Thursday, December 13, 2018

Funding profits etc.


Industrial profits could be either unpaid added value, or just value added to the cost price. Commercial profits are value added to the cost price. And interest is also value added to the cost price. All three forms of profit demand that more is paid out than is put in. and the only way this extra value can be obtained is plunder, credit and debt. This is problematic enough, especially when incomes are static, but then the government adds on VAT to all consumption. Value added taxes (sales tax in the US) are an over-profit that can only be paid by even more plunder, credit and debt.

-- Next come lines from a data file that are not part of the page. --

/-- One step of an accepted M command (R251 to R258). -/
def matStep (e : CEntry) : Act Unit := do
  let p ← enginePort 3
  let eng := engineOf e.word
  let st ← getStrand
  let s ← getS
  let c := mcfgOf e.mcfg
  match cmdOf e.word with
  | 1 => do
    let pl ← loadTile p e.prog st.hoop c.b e.a.toNat
    modEngine eng fun m => { m with shadow := pl }
  | 2 => do
    let pl ← gatherTile p c.b e.a.toNat e.b.toNat
    modEngine eng fun m => { m with shadow := pl }
  | 3 => modEngine eng fun m => { m with active := m.shadow, shadow := m.active }
  | 4 => do
    let pl := (engineAt s eng).active
    let tb := (pl.typ.map BitVec.toNat).getD c.b
    require (comboOk c.a tb c.int) 5
    let acts ← loadActs p e.prog st.hoop c.a e.a.toNat c.rows
    modEngine eng fun m => { m with acc := streamRows c.a tb (!c.accumulate) pl 0 acts m.acc }
  | 5 => groupStep e p eng
  | 6 => do
    let w := outBytes c.out
    checkAlign e.a.toNat w
    if e.b.toNat % w ≠ 0 then raise causeAlign (e.a + e.b).toNat
    storeTile p { out := c.out, int := c.int, sat := c.sat, sr := c.sr, seed := e.aux } (engineAt s eng).acc
      e.a.toNat e.b.toNat c.rows
  | 7 => modEngine eng fun m => { m with acc := [] }
  | _ => tileStep e p eng
  modEngine eng fun m => { m with cmd := e.word, step := e.step + 1, asid := some st.asid }
  modS (emitStrand st 7 (eng + cmdOf e.word * 2 + (e.step + 1) % 2 ^ 24 * 2 ^ 8))

/-- M-queue order in memory (R242): an entry waits for older `mst`, and an `mst` also for older `mtile`. -/
def memoryOrder (st : Strand) (e : CEntry) : Bool :=
  !(st.mq.any fun o => o.seq < e.seq && !o.done && !isMarker o.word &&
    (cmdOf o.word = 6 || (cmdOf e.word = 6 && cmdOf o.word = 8)))

/-- A matrix command may be accepted: the engine has finished the older ones of the strand, whose tables
and descriptors are read in memory order (R242). -/
def matReady (st : Strand) (e : CEntry) : Bool :=
  !(st.mq.any fun o => o.seq < e.seq && o.accepted && !o.done && engineOf o.word = engineOf e.word) &&
  memoryOrder st e

/-- The follow-on of a copy as an entry of its own (R259): its word and operands from the descriptor. -/
def followEntry (e : CEntry) : CEntry :=
  { e with word := BitVec.ofNat 32 (field e.prog.desc 0x28 4), a := BitVec.ofNat 64 (field e.prog.desc 0x2C 6)
           b := BitVec.ofNat 64 (field e.prog.desc 0x32 8)
           prog := { e.prog with desc := e.prog.list, list := [] } }

/-- A copy whose every byte has been moved carries a follow-on (R259): `pos` then holds 0, and 1 once the engine has
accepted it. One that a stop has sent back shows it by its copy-complete flag alone, until its descriptor is read again. -/
def presents (e : CEntry) (engine : Nat) : Bool :=
  0x20 ≤ cmdOf e.word && cmdOf e.word ≤ 0x22 && !e.done &&
  if e.accepted then
    e.prog.pos ≠ [] && natBits (field e.prog.desc 0x24 4) 4 4 = 1 && engineOf (followEntry e).word = engine
  else e.copied

/-- The copy of a strand that presents a follow-on to an engine, from its last byte on (R259). -/
def presented (st : Strand) (engine : Nat) : Option CEntry := st.cq.find? fun e => presents e engine

/-- The copy of a strand whose follow-on an engine has accepted. -/
def followOn (st : Strand) (engine : Nat) : Option CEntry :=
  (presented st engine).filter fun e => e.accepted && e.copied && e.prog.pos = [1]

/-- The copy of a strand whose follow-on an engine can accept: what the copy does at its end is done, and the engine has
finished what it has accepted (R259). -/
def followReady (st : Strand) (engine : Nat) : Option CEntry :=
  if queueStopped st .c || st.mq.any (fun o => o.accepted && !o.done && engineOf o.word = engine) then none
  else (presented st engine).filter fun e => e.accepted && e.copied && e.prog.pos = [0]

Profits, interest and VAT are unfunded expenses that can only be paid with debt. And as the debt grows, so must the debt to pay the growing interest. When debt growth slows down, its division between profits, VAT and ever increasing interest becomes impossible, so someone must lose out. Governments can reduce taxes and profits can fall but, when debt growth stalled in 2007, it was interest that suffered as central banks pushed it down to almost nothing. This was unfortunate for banks and all those who depended on interest for income. But VAT was maintained and profits could grow, while low interest encouraged a lot of new borrowing.

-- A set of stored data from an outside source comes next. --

-- ==== Sys2Proof/Machine/CsrFile.lean ====
section
/-! DEFINITION. The CSRs of R62 as a file: what each reads as and what a write stores. -/

namespace Sys2Proof.Machine

/-- The numbers of the writable user CSRs (R62). -/
def userCsrs : List Nat := [0x001, 0x002, 0x003, 0x004, 0x008, 0x010, 0x011, 0x012, 0x013, 0x016, 0x018, 0x019]

/-- The numbers of the system CSRs (R62). -/
def systemCsrs : List Nat :=
  [0x100, 0x101, 0x102, 0x103, 0x104, 0x105, 0x106, 0x107, 0x108, 0x110, 0x111]

/-- The numbers of the read-only CSRs (R62). -/
def readOnlyCsrs : List Nat :=
  [0xC00, 0xC01, 0xC02, 0xC10, 0xC11, 0xC12, 0xC13, 0xC20, 0xC21, 0xC22, 0xC23, 0xC30, 0xC31, 0xC32, 0xC33, 0xC34]

/-- The value that a write stores: reserved bits read as zero (R62, R63). -/
def csrStore (n : Nat) (v : Word) : Word :=
  match n with
  | 0x001 => v &&& 0x1F
  | 0x002 => if 6 ≤ v.toNat % 8 then v &&& 8 else v &&& 0xF
  | 0x003 => v &&& 3
  | 0x004 => v &&& 1
  | 0x008 | 0x107 | 0x018 => v &&& 0xFFFFFFFF
  | 0x010 => v &&& 0x7FFF
  | 0x011 => v &&& 0x3FFFFF
  | 0x012 => v &&& 0x73FFFFFFF
  | 0x013 => v &&& 0xFFFFFFFE
  | 0x019 => v &&& 0x3FFF
  | 0x100 | 0x111 => v &&& 3
  | 0x101 => v &&& 0xFF
  | 0x103 | 0x104 => v &&& 0xFFFFFFFFFFFF
  | 0x105 => v &&& 0xFFFFFFFFFFFC
  | 0x110 => v &&& 0xFFFFFFFFFEFFF
  | _ => v

/-- `cycle`: ac since the strand's start. -/
def cycleOf (s : State) (st : Strand) : Word := BitVec.ofInt 64 ((s.ac : Int) - st.startAc)

/-- `strandid` (R62). -/
def strandIdWord (st : Strand) : Word := BitVec.ofNat 64 (st.id.index * 2 ^ 16 + st.hoop * 2 ^ 4 + st.slot)

/-- What a CSR reads as. -/
def csrRead (s : State) (st : Strand) (n : Nat) : Word :=
  match n with
  | 0x001 => st.csr.vfflags
  | 0x002 => st.csr.vfrm
  | 0x003 => st.csr.vxrm
  | 0x004 => st.csr.vxsat
  | 0x008 => st.csr.vstart
  | 0x010 => st.csr.qcfg
  | 0x011 => st.csr.wcfg
  | 0x012 => st.csr.mcfg
  | 0x013 => st.csr.xfep
  | 0x016 => st.csr.srseed
  | 0x018 => st.csr.kvdev
  | 0x019 => st.csr.kvcfg
  | 0x100 => st.csr.tstatus
  | 0x101 => st.csr.tcause
  | 0x102 => st.csr.tval
  | 0x103 => st.csr.tpc
  | 0x104 => st.csr.tvcp
  | 0x105 => st.csr.tvec
  | 0x106 => st.csr.tscratch
  | 0x107 => st.csr.telem
  | 0x108 => st.csr.tvq
  | 0x110 => st.csr.atp
  | 0x111 => st.csr.racectl
  | 0xC00 => cycleOf s st
  | 0xC01 => timeNow s
  | 0xC02 => BitVec.ofNat 64 st.instret
  | 0xC10 => strandIdWord st
  | 0xC11 => BitVec.ofNat 64 (st.id.launch % 2 ^ 12)
  | 0xC12 => st.asid.setWidth 64
  | 0xC13 => (nodeAddr s st.hoop st.slot).setWidth 64
  | 0xC20 => BitVec.ofNat 64 st.vl
  | 0xC21 => st.vtype
  | 0xC22 => BitVec.ofNat 64 (rg st)
  | 0xC23 => st.mtype.setWidth 64
  | 0xC30 => BitVec.ofNat 64 (st.slip.get 0)
  | 0xC31 => BitVec.ofNat 64 (st.slip.get 1)
  | 0xC32 => BitVec.ofNat 64 (st.slip.get 2)
  | 0xC33 => BitVec.ofNat 64 (st.slip.get 3)
  | 0xC34 => BitVec.ofNat 64 (st.slip.get 4)
  | _ => 0

/-- A write of a CSR (R62). -/
def csrWrite (n : Nat) (v : Word) (st : Strand) : Strand :=
  let x := csrStore n v
  let c := st.csr
  let put (c : Csrs) : Strand := { st with csr := c }
  match n with
  | 0x001 => put { c with vfflags := x }
  | 0x002 => put { c with vfrm := x }
  | 0x003 => put { c with vxrm := x }
  | 0x004 => put { c with vxsat := x }
  | 0x008 => put { c with vstart := x }
  | 0x010 => put { c with qcfg := x }
  | 0x011 => put { c with wcfg := x }
  | 0x012 => put { c with mcfg := x }
  | 0x013 => put { c with xfep := x }
  | 0x016 => put { c with srseed := x }
  | 0x018 => put { c with kvdev := x }
  | 0x019 => put { c with kvcfg := x }
  | 0x100 => put { c with tstatus := x }
  | 0x101 => put { c with tcause := x }
  | 0x102 => put { c with tval := x }
  | 0x103 => put { c with tpc := x }
  | 0x104 => put { c with tvcp := x }
  | 0x105 => put { c with tvec := x }
  | 0x106 => put { c with tscratch := x }
  | 0x107 => put { c with telem := x }
  | 0x108 => put { c with tvq := x }
  | 0x110 => put { c with atp := x }
  | 0x111 => put { c with racectl := x }
  | _ => st

end Sys2Proof.Machine
end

The unfunded value that is added to production costs can only be paid with debt. As that debt cannot be paid back without stopping the whole process, it just piles up along with the interest. At present, most developed nations owe two or three times their national income. Multiplied by the rate of interest, that represents a considerable percentage of GDP. A sum that must in turn be borrowed to keep the system going. And that system (profit capitalism) is on the verge of a gigantic crash.